──────── Data for the task ────────

theorem reportSweep (s : State) (before after : List MarkRecord) : s.Quiet (s.reportSweep before after) := by
  obtain ⟨-, rest, completes⟩ := s.reportSweep_spec before after
  exact ⟨by rw [rest], by rw [rest], by rw [rest], .of_counters completes.counters⟩

theorem endPass (s : State) (missed : Nat) : s.Quiet (s.endPass missed) := by
  have idle : s.Quiet { s with pass := { s.pass with state := .idle, missed := missed }, tableOp := none } :=
    ⟨rfl, rfl, rfl, .refl _⟩
  exact (idle.trans (raise _ _)).trans (arbitrate _)

theorem sweepRecords (s : State) (resolve : MarkRecord → MarkRecord) : s.Quiet (s.sweepRecords resolve) :=
  (records s _ _).trans (reportSweep _ _ _)

theorem finishArmSweep (s : State) : s.Quiet s.finishArmSweep := by
  have armed : s.Quiet s.armRecords := by
    unfold State.armRecords
    split <;> exact ⟨rfl, rfl, rfl, .refl _⟩
  have after : ∀ v : State, v.Quiet { v.afterArming with tableOp := none } := by
    intro v
    unfold State.afterArming
    split <;> exact ⟨rfl, rfl, rfl, .refl _⟩
  exact ((armed.trans (handOver _ _ _)).trans (after _)).trans (arbitrate _)

theorem insertNew (s : State) (r : MarkRecord) : s.Quiet (s.insertNew r) := by
  have full : ∀ v : State, v.Quiet (if v.tableFull then v.raise .tableFull else v) := by
    intro v
    split
    · exact raise v _
    · exact refl v
  unfold State.insertNew
  cases r.kind
  case line l => exact ((records s _ _).trans (groupReport _ _ _ _)).trans (full _)
  case datum d => exact (records s _ _).trans (full _)
  case keepout k => exact (records s _ _).trans (full _)

theorem runFrom (run : RunRequest) (left i : Nat) (s : State) : s.Quiet (State.runFrom run left i s).1 :=
  State.runFrom_of (P := s.Quiet) (fun v _ r hv _ => hv.trans (insertNew v r)) left i s (refl s)

theorem reportAmended (s : State) (before after : MarkRecord) : s.Quiet (s.reportAmended before after) := by
  unfold State.reportAmended
  split
  · split
    · exact groupReport s _ _ _
    · exact (groupReport s _ _ _).trans (groupReport _ _ _ _)
  · exact refl s

theorem applyAmend (s : State) (r : MarkRecord) (a : Amendment) : s.Quiet (s.applyAmend r a) :=
  (records s _ _).trans (reportAmended _ _ _)

theorem removeRecord (s : State) (r : MarkRecord) : s.Quiet (s.removeRecord r) := by
  unfold State.removeRecord
  cases r.kind
  case line l => exact (records s _ _).trans (groupReport _ _ _ _)
  case datum d => exact records s _ _
  case keepout k => exact records s _ _

theorem reopenRecord (s : State) (r : MarkRecord) (l : LinePart) : s.Quiet (s.reopenRecord r l) :=
  (records s _ s.occupancy).trans (groupReport _ _ _ _)

theorem completeHostOp (s : State) (op : HostOp) : s.Quiet (s.completeHostOp op).1 := by
  cases op
  case refuse code => exact refl s
  case enrol r => exact insertNew s r
  case enrolRun run => exact runFrom run _ _ s
  case amend mark a =>
    simp only [State.completeHostOp]
    split
    · exact refl s
    · split
      · exact applyAmend s _ a
      · exact ⟨rfl, rfl, rfl, .refl _⟩
  case retire mark =>
    simp only [State.completeHostOp]
    split
    · exact refl s
    · split
      · exact removeRecord s _
      · exact ⟨rfl, rfl, rfl, .refl _⟩
  case reopen mark =>
    simp only [State.completeHostOp]
    split
    · exact refl s
    · split
      · exact reopenRecord s _ _
      · exact refl s
      · exact refl s
  case lookup mark =>
    simp only [State.completeHostOp]
    split
    · exact refl s
    · exact refl s
  case readRange p => exact refl s
  case readGroups => exact refl s
  case setMatch m => exact ⟨rfl, rfl, rfl, .refl _⟩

────────

**Aim of the exercise:** Answer with a number only: how many lines above include the word "tableOp"?

**Result:** 2